4. PRIMARY KEY ((day, dev_id), rec_time) : The execution time is directly proportional to total table size, almost same for different number of days and number of devices. Although it solves the problem of large partitions and hotspot in C* cluster.
5. PRIMARY KEY ((dev_id, day), rec_time) : Its behaviour is almost similar to 4th one.
6. PRIMARY KEY ((year, dev_id), day, rec_time) : It is good for lower number of devices but worst cast for higher number of devices. It somehow tries to solve the problem of all data of single device in one partition as it created a partition over year and device id.
7. PRIMARY KEY ((year, day), dev_id, rec_time) : The execution time only depends on number of days only, irrespective of number of devices being queried but it is never the worst case. Moreover it has same hotspot issue as mentioned in 2nd PRIMARY KEY.
8. PRIMARY KEY ((year, dev_id, day), rec_time) : Its behavior is also to 4th PRIMARY KEY. Moreover adding year field just adds an additional cost as date is already there.
9. PRIMARY KEY ((year, day, dev_id), rec_time) : Its behavior is similar to 8th PRIMARY KEY.

Other Observations:

We observed that having a multi-field partition key allows for fast querying only if the "=" is used going left to right. If an IN() (for specifying eg. range of time or list of devices) is used once that order, than any further usage of IN() removes any benefit (i.e. a near full table scan).

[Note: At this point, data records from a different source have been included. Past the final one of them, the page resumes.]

/-- The first cell of a die's banks, whose 256 banks of 4 MiB lie one after another. -/
def dieCell (z : Nat) : Nat := bankCell (256 * z) 0
def dieBytes : Nat := 2 ^ 30

/-- Entries with keys from `lo` on, `n` of them, go. -/
def cutRange {α : Type} (m : SMap α) (lo n : Nat) : SMap α := m.filter fun e => !(lo ≤ e.1 && e.1 < lo + n)

/-- The keys from `lo` on, `n` of them, all read true. -/
def markRange (m : SMap Bool) (lo n : Nat) : SMap Bool :=
  (m.filter fun e => e.1 < lo) ++ ((List.range n).map fun i => (lo + i, true)) ++ m.filter fun e => lo + n ≤ e.1

/-- Entries from `lo` on replace those from `hi` on; `n` keys. -/
def copyRange {α : Type} (m : SMap α) (lo hi n : Nat) : SMap α :=
  (m.filter fun e => lo ≤ e.1 && e.1 < lo + n).foldl (fun m e => SMap.put m (hi + (e.1 - lo)) e.2) (cutRange m hi n)

/-- Every granule of a die's banks is marked vacated. -/
def State.vacateDie (s : State) (z : Nat) : State :=
  { s with vacated := markRange s.vacated (dieCell z / 4096) (dieBytes / 4096) }

/-- The banks of a die lose their full/empty bits, which a flush does not keep (R168): the waiters of a word that was
full are woken (R169). -/
def State.emptyDie (s : State) (z : Nat) : State :=
  let s := s.wakeIf fun _ p => match p with
    | .fullEmpty c => dieCell z ≤ c && c < dieCell z + dieBytes && SMap.get false s.fe (c / 8)
    | _ => false
  { s with fe := cutRange s.fe (dieCell z / 8) (dieBytes / 8) }

/-- The banks of a die are zeroed, with valid check bits. -/
def State.zeroDie (s : State) (z : Nat) : State :=
  let c := dieCell z
  { s.emptyDie z with
    mem := cutRange (cutRange s.mem c dieBytes) (sideCell (256 * z) 0) (2 ^ 28)
    pois := cutRange s.pois (c / 8) (dieBytes / 8)
    poisTag := cutRange s.poisTag (c / 256) (dieBytes / 256)
    lineTag := cutRange s.lineTag (c / 256) (dieBytes / 256)
    gmode := cutRange s.gmode (c / 4096) (dieBytes / 4096) }

/-- A die's banks are written to a flush area, poison with them: the owners of poisoned lines receive a containment
fault. -/
def State.flushDie (s : State) (z area : Nat) : State :=
  let c := dieCell z
  let bad := ((s.pois.filter fun e => c / 8 ≤ e.1 && e.1 < c / 8 + dieBytes / 8).map fun e => e.1 / 32).eraseDups
  let s := { (s.touch (area + dieBytes - 1)) with
    mem := copyRange s.mem c area dieBytes
    pois := copyRange s.pois (c / 8) (area / 8) (dieBytes / 8) }
  let armed := (s.allThreads.flatMap fun t => (s.thread t).mons.map (·.line)).filter fun l =>
    area / 256 ≤ l && l < (area + dieBytes) / 256
  let s := if armed.isEmpty then s else s.hitMonitors armed
  let s := if bad.isEmpty then s else s.modFloor fun f => { f with rolePoison := true }
  bad.foldl (fun s l => s.contain (BitVec.ofNat 24 (s.poisonTag l)) 0x43
    { s.strikeCell (l * 256) with count := Nat.max 1 (s.eventsHeld (.bank (cellBank (l * 256)))) }) s

/-- The changed dies that leave the bank role, in ascending layer order; and those that gain it. -/
def State.leavingBank (s : State) : List Nat := (List.range 16).filter fun z => s.changed z && s.floor.seqRole.getLsbD z
def State.gainingBank (s : State) : List Nat := (List.range 16).filter fun z => s.changed z && !s.floor.seqRole.getLsbD z

/-- Whether an access is still under way at a bank that leaves the bank role: the flush begins when the last has landed, so
that none completes in step 2 (R30; assumption 122). -/
def State.landing (s : State) : Bool :=
  let hit (c : Nat) : Bool := isBankCell c && s.leavingBank.contains (tileZ (cellBank c))
  (s.flight.any fun q => (accessesOf q.2).any fun a => a.2.2.any hit) ||
  (s.unitAccesses.any fun a => a.2.2.any hit) ||
  s.tiles.any fun e => e.2.engQ.any fun c => c.chunks.any fun ch => ch.1.any hit || ch.2.any hit

/-- Step 2. -/
def execRoleFlush (σ : State) : Host.Outcome State Fault Refusal :=
  if !σ.roleDrained then .next σ
  else
    let σ := { σ with agenda := σ.agenda.filter fun q => q.ev ≠ Instr.drainLimitExpiry }
    let σ := σ.setStep 2
    let dies := σ.leavingBank
    let base := bits σ.floor.roleflb 50 30 * 2 ^ 30
    let out (s : State) (zi : Nat × Nat) : State :=
      let s := s.vacateDie zi.1
      if s.floor.seqDiscard then s.zeroDie zi.1 else (s.flushDie zi.1 (base + zi.2 * dieBytes)).emptyDie zi.1
    let σ := dies.zipIdx.foldl out σ
    let tc := if dies.isEmpty then 0 else if σ.floor.seqDiscard then 16384 else 104858
    ends (σ.postIn tc .roleRetire)

/-! ### Retire (R30, R387) -/

/-- Monitor entries whose home `f` accepts are dropped; their bits are reported by the next MONWAIT (R387). -/
def State.dropMonitors (s : State) (f : Home → Bool) : State :=
  s.allThreads.foldl (fun s t =>
    let hit (m : Monitor) : Bool := !m.gone && ((s.homeOf (m.line * 256)).any f)
    if (s.thread t).mons.any hit then
      let s := s.modThread t fun th =>
        { th with mons := th.mons.map fun m => if hit m then { m with hit := true, gone := true } else m }
      if (s.thread t).st = .parked .monitor then s.wake t else s
    else s) s

/-- Step 3: translations of the changed dies' banks leave every TLB, their granules are vacated, their records
revert to the launch roots, and the dies that gain the bank role start zeroed. -/
def execRoleRetire (σ : State) : Host.Outcome State Fault Refusal :=
  if !σ.floor.roleBusy || σ.floor.roleStep ≠ 2 then .next σ
  else
    let σ := σ.setStep 3
    let ch (t : Nat) : Bool := σ.changed (tileZ t)
    let σ := σ.dropTlb (σ.tilesOf σ.floor.seqPart) [σ.floor.seqPart]
      (fun e => leafHome e.leaf == 1 && ch (bits e.leaf 33 22)) (fun l => isBankCell (l.fill.line * 256) && ch (cellBank (l.fill.line * 256)))
    let σ := (σ.gainingBank.foldl State.zeroDie σ)
    let σ := (σ.leavingBank ++ σ.gainingBank).foldl State.vacateDie σ
    let σ := (σ.bankCap.filter fun e => ch (cellBank (e.1 * 4096))).foldl (fun s e =>
      s.setCap e.1 (mkCap (mkTag (tagOwner (capHolder e.2)) (tagPart (capHolder e.2)) (capRoot e.2)) 0 false
        (capRoot e.2))) σ
    let σ := σ.dropMonitors fun h => match h with
      | .bank t => ch t && !σ.computes (tileZ t)
      | _ => false
    ends (σ.post .roleReenumerate)

/-- Whether step 4 may begin: the forwarding entries of changed dies have expired; where quanta run, at a
boundary. -/
def State.roleRetired (s : State) : Bool :=
  !s.tiles.any fun e => e.1 < 4096 && s.changed (tileZ e.1) && !e.2.fwd.isEmpty

/-- Step 4: the hold is taken. -/
def execRoleReenumerate (σ : State) : Host.Outcome State Fault Refusal :=
  if !σ.floor.roleBusy || σ.floor.roleStep ≠ 3 then .next σ
  else ends ((σ.setStep 4).takeHold σ.floor.seqPart .roleChange)

/-- Step 5: dispatch resumes, and the sequence has ended. -/
def execRoleReadmit (σ : State) : Host.Outcome State Fault Refusal :=
  if !σ.floor.roleBusy || σ.floor.roleStep ≠ 4 then .next σ
  else
    let n := σ.floor.seqPart
    let σ := σ.setStep 5
    let σ := (σ.modFloor fun f => { f with roleCode := 0, roleBusy := false }).setStep 0
    ends (((σ.notify n 5 0 (roleStat σ.floor)).kick n).holdRetired n)

/-! ### Retirements (R35 to R37, R275, R276) -/

def addNew (l : List Nat) (xs : List Nat) : List Nat := l ++ xs.filter fun x => !l.contains x

def State.retireCores (s : State) (ts : List Nat) : State :=
  let s := s.modFloor fun f => { f with coreRet := addNew f.coreRet ts }
  let here (h : Home) : Bool := match h with
    | .bank t => ts.contains t
    | _ => false
  ((s.windows.filter fun w => w.homes.any here).foldl State.breakWindow s).dropMonitors here

/-- The boxes of the routers of a tile's partition. -/
def State.boxesAt (s : State) (t : Nat) : List (Nat × Nat) :=
  s.floor.boxes.filter fun b => s.partOfTile b.1 == s.partOfTile t

/-- Whether a tile is the agent site of its cluster (R58). -/
def agentSite (t : Nat) : Bool := tileX t % 4 = 0 && tileY t % 4 = 0

/-- A router's tile leaves the torus: it is boxed, and where that would be a ninth box, or at the agent site, its whole
cluster is (R36, R59). The cluster's box takes the place of the boxes inside it. Where the table is full and holds none
inside it, the manual does not say which box makes room for the cluster's: the model holds nine (assumption 75). -/
def State.retireRouter (s : State) (t : Nat) : State :=
  if (s.boxesAt t).length < 8 && !agentSite t then
    (s.modFloor fun f => { f with routRet := addNew f.routRet [t], boxes := f.boxes ++ [(t, t)] }).retireCores [t]
  else
    let c := clusterTiles (clusterOf t)
    (s.modFloor fun f =>
      { f with
        routRet := addNew f.routRet c
        agentRet := addNew f.agentRet [clusterOf t]
        boxes := (f.boxes.filter fun b => !(c.contains b.1 && c.contains b.2)) ++ [(c.headD t, c.getLastD t)] }).retireCores c

/-- A Kettle unit goes: windows homed on it break, its commands end with every MAP bit set, its monitors are
dropped, and another unit serves its addresses (R276). -/
def State.retireKettle (s : State) (u : Nat) : State :=
  let s := s.dropMonitors (· == .kettle u)
  let s := (s.windows.filter fun w => w.homes.contains (.kettle u)).foldl State.breakWindow s
  let s := ((s.kettle u).queue.filter fun c => !c.killed).foldl (fun s c =>
    s.write64 c.tag (c.block + 16) (BitVec.ofNat 64 (kStatus { c with lost := true, map := BitVec.allOnes 16 }))) s
  s.modKettle u fun k => { k with dead := true, queue := [] }

def State.retireUnit (s : State) (u : Unit_) : State :=
  match u with
  | .bank t | .core t | .vectorUnit t | .matrixUnit t => s.retireCores [t]
  | .router t => s.retireRouter t
  | .agent c => (s.modFloor fun f => { f with agentRet := addNew f.agentRet [c] }).retireCores (clusterTiles c)
  | .kettle k => s.retireKettle k
  | .link _ => s
  | .die z => s.retireCores ((List.range 256).map (256 * z + ·))

/-- The logical map: the compute layers with a live tile, in ascending order (R22, R23). -/
def State.remap (s : State) (n : Nat) : State :=
  let live (z : Nat) : Bool := s.computes z && (List.range 256).any fun i => !s.retiredTile (256 * z + i)
  s.modPart n fun p => { p with zmap := (s.layers n).filter live }

/-- The stand-in of a tile: the next live tile of its layer (R23). -/
def State.standIn (s : State) (n t : Nat) : Option Nat :=
  ((List.range 256).map fun i => (t + i) % 256 + t / 256 * 256).find? fun u => s.computeTile n u

/-- Work queued for a tile that has become absent moves to its stand-in (R37); where its layer is gone, nodes are
queued anew, and what is bound to a position goes to its column on the lowest layer. -/
def State.moveWork (s : State) (n t : Nat) : State :=
  ((s.tile t).workQ).foldl (fun s w =>
    let s := s.takeBack n t w
    let w' : WorkEntry := { w with
      fetched := false
      task := { w.task with tag := mkTag (tagOwner w.task.tag) n 0, pins := [], phase := .fetching } }
    match s.standIn n t with
    | some u => s.pushWork u w'
    | none =>
      if w.spawned || w.task.copy ≠ 0 then
        match s.atLogical n (tileX t) (tileY t) 0 with
        | some u => s.pushWork u w'
        | none => s
      else s.enqueueNode n w.task.node) s
def State.moveAbsent (s : State) (n : Nat) : State :=
  ((s.tiles.filter fun e => s.partOfTile e.1 == some n && !e.2.workQ.isEmpty && !s.computeTile n e.1).map (·.1)).foldl
    (fun s t => s.moveWork n t) s

/-- Packets bound for a tile whose router is gone go to its stand-in. -/
def State.redirectPackets (s : State) : State :=
  let goal (t : Nat) : Nat := match s.partOfTile t with
    | some n => (s.standIn n t).getD t
    | none => t
  let ev (d : Nat) (e : Instr) : Instr := match e with
    | .messageArrival m => .messageArrival { m with dst := d }
    | .spawnArrival m => .spawnArrival { m with dst := d }
    | e => e
  let go (p : Packet) : Packet :=
    if s.floor.routRet.contains p.dst then { p with dst := goal p.dst, ev := ev (goal p.dst) p.ev } else p
  { s with packets := s.packets.map go }

/-! ### Partition holds (R31, R37) -/

/-- Whether the running role change waits for the hold of a partition. -/
def State.roleHolds (s : State) (n : Nat) : Bool := s.floor.roleBusy && s.floor.roleStep == 4 && s.floor.seqPart == n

Another useful observation was that using the IN() to query for days is less useful than putting in a range query.

Conclusion:

The main takeaways from this benchmarking is that we don't have a single schema to answer our (IoT) use case without any drawbacks. Thus while the ((day, dev_id), rec_time) gives a constant response, it is dependent entirely on the total data size (full scan). On the other hand, (dev_id, day, rec_time) and its counterpart (day, dev_id, rec_time) provide acceptable results, we have the issue of very large partition space in the first, and hotspot while writing for the latter case.